Copies of all lines containing the string "index" are needed from the data below.
*** Opening Dataset extract ***
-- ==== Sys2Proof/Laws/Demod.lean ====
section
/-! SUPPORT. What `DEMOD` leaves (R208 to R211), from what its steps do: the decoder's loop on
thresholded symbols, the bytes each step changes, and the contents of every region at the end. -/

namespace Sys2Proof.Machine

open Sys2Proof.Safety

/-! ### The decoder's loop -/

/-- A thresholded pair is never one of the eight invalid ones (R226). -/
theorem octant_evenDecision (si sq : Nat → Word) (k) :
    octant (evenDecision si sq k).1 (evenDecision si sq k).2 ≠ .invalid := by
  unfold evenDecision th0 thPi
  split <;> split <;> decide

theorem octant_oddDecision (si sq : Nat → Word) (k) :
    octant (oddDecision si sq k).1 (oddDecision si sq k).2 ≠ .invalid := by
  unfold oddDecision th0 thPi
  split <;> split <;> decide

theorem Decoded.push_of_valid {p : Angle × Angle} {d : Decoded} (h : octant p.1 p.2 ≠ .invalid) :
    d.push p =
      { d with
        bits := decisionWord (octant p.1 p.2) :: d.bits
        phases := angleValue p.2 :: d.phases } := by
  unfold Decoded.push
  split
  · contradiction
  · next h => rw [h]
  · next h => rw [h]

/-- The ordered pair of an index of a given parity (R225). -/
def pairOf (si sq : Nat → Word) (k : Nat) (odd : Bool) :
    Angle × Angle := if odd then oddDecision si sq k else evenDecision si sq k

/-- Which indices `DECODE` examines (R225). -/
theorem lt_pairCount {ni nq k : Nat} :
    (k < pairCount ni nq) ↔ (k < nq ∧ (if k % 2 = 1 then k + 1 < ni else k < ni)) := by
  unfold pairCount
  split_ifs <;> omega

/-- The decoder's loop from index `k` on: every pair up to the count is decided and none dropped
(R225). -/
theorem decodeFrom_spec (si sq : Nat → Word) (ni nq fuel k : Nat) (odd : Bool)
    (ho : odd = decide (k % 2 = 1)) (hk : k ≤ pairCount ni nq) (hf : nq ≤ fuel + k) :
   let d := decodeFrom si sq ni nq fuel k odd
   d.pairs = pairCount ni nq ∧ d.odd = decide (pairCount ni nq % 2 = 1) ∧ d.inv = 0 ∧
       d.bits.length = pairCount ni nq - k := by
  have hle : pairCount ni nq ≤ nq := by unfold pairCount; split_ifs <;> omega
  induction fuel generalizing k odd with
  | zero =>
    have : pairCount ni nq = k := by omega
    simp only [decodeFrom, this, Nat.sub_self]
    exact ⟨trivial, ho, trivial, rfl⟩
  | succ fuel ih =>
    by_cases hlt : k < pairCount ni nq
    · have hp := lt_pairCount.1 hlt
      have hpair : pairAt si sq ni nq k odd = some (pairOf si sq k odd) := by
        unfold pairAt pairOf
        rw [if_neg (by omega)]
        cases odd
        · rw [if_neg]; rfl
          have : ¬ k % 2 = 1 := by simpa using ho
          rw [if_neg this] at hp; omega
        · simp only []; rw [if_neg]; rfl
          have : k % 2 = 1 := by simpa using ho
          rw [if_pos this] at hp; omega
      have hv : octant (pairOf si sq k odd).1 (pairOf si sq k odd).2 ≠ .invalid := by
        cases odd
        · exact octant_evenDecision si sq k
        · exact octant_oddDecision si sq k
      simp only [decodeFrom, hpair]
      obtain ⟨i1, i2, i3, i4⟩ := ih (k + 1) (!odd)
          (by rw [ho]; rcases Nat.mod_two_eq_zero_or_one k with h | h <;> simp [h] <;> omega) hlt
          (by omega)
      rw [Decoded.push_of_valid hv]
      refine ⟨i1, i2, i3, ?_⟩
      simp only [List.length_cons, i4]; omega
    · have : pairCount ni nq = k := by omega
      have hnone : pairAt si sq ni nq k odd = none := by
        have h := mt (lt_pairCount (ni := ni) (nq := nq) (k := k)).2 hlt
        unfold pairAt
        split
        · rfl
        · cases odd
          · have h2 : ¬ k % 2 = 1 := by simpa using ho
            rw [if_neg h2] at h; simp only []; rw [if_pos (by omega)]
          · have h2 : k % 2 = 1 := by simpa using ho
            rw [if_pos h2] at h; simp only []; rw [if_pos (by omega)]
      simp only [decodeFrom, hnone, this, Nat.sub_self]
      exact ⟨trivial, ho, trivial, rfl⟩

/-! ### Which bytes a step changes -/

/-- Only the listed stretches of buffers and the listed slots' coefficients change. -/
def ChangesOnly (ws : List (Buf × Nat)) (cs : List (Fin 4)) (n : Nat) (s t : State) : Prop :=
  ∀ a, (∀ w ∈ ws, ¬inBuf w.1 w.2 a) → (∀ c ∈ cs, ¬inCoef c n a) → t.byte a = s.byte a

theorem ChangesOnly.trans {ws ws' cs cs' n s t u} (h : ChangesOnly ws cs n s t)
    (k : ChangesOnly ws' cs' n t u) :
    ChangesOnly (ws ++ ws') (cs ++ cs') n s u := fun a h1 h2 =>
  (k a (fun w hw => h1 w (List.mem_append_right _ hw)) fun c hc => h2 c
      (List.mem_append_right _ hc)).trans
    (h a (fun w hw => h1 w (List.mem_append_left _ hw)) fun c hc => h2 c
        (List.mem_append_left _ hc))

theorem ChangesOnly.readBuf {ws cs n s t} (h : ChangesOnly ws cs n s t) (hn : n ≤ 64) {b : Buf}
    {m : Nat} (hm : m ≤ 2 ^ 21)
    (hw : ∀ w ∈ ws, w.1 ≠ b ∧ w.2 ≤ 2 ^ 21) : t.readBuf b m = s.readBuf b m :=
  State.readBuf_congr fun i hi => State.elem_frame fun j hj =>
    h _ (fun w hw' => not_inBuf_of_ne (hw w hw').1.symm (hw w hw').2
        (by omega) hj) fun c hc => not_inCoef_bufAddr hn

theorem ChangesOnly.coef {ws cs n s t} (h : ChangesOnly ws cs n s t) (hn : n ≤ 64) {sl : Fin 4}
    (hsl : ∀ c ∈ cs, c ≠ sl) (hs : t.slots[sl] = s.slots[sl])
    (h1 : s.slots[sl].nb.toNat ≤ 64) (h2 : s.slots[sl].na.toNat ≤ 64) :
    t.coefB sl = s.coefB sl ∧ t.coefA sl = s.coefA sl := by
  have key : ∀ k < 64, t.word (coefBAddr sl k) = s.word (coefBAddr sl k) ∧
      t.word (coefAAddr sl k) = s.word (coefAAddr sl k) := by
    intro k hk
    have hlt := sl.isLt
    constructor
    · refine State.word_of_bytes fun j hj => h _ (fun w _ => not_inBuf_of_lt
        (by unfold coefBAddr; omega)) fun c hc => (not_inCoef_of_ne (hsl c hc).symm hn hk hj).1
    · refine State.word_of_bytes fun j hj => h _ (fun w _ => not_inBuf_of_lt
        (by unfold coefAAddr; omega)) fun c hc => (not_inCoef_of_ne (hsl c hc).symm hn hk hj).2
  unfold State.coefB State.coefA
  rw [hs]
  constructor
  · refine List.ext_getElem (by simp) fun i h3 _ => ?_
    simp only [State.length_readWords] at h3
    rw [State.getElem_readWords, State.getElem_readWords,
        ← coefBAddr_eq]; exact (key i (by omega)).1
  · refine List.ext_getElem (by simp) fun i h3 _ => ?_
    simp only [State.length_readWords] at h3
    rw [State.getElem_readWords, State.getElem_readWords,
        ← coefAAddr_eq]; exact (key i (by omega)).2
*** Closing Dataset extract ***
Exercise output
/-- The ordered pair of an index of a given parity (R225). -/
/-- The decoder's loop from index `k` on: every pair up to the count is decided and none dropped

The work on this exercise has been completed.